▶ **Problem statement**: Determine how many lines of the data below contain "failed", then give only that number.

-- Opening Marker --

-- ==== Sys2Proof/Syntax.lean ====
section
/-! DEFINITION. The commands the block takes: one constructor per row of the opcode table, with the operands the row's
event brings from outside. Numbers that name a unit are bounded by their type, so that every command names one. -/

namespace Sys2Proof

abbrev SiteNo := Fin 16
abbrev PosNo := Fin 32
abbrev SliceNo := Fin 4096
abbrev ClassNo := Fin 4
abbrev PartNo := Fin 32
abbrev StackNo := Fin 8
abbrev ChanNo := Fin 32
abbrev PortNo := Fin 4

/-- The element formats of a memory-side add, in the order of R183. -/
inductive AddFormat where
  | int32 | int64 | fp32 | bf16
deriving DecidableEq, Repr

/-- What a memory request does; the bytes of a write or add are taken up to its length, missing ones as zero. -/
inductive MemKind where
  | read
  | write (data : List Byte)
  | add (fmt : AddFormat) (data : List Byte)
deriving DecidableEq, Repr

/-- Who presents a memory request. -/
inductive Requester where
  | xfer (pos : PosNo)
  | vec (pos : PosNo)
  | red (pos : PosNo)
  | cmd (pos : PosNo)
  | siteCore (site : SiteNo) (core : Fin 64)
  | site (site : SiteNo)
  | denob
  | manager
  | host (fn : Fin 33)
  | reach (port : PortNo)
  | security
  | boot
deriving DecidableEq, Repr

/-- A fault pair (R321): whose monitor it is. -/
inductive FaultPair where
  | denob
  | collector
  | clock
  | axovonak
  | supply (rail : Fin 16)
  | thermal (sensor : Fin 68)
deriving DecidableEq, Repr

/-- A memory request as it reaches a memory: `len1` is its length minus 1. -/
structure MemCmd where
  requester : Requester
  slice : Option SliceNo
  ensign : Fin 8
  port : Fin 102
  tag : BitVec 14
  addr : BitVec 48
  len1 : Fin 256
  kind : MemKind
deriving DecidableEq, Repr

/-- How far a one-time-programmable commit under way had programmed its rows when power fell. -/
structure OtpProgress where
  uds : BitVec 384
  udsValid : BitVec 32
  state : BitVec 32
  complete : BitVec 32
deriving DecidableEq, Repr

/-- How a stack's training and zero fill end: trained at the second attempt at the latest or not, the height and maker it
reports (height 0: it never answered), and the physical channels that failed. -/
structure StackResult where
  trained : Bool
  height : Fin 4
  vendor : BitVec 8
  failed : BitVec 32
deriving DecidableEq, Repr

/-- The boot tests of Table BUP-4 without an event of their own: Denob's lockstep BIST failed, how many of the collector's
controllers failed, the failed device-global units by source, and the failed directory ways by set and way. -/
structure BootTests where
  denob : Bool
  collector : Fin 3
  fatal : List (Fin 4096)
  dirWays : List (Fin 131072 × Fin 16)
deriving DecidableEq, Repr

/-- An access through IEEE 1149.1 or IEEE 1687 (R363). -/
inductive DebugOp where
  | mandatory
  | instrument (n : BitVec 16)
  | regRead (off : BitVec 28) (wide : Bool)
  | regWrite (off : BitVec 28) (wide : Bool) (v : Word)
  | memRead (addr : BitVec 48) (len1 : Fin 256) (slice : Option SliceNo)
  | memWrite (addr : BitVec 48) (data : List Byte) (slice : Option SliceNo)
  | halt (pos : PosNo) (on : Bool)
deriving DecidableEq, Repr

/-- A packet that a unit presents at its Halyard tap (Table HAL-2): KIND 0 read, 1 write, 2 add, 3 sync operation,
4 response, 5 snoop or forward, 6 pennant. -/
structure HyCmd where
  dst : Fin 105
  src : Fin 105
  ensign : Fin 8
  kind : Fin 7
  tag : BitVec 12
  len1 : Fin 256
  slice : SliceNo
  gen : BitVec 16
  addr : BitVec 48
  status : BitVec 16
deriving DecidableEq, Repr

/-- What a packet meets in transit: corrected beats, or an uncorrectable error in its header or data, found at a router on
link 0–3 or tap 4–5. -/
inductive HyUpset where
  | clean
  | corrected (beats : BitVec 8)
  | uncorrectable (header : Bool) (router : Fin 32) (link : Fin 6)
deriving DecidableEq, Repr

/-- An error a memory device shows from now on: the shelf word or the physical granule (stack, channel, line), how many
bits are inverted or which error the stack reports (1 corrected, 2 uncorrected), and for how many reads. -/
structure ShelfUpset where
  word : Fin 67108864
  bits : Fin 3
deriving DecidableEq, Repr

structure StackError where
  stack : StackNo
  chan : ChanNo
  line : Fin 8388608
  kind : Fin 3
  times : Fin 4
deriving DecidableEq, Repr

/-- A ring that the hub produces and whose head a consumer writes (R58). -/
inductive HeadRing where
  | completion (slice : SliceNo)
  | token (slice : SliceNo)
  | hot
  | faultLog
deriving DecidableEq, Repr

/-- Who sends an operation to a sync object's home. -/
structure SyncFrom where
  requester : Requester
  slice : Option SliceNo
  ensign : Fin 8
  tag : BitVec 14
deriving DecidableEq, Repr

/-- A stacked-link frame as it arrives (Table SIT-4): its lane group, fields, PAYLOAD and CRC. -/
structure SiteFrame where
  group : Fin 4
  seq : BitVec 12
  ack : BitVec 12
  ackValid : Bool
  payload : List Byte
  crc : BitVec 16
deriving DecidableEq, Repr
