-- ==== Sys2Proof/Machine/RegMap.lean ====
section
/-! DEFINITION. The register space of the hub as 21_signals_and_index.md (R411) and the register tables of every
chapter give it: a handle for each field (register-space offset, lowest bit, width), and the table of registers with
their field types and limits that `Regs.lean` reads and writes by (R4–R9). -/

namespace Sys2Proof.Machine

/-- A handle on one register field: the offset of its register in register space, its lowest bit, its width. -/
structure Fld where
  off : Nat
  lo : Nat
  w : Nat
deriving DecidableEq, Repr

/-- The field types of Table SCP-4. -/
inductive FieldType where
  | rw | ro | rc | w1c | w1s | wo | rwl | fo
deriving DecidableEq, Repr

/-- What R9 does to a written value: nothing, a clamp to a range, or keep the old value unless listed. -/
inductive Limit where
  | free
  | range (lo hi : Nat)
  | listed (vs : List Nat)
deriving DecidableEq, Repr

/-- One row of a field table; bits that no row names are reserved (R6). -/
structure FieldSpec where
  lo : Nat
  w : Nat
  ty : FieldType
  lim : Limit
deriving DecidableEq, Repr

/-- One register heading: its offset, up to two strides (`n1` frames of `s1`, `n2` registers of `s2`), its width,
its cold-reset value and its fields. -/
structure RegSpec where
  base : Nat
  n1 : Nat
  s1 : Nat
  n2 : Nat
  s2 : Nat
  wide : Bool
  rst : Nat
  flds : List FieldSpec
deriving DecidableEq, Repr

-- Closing Marker --

▶ **Output of the task**: 4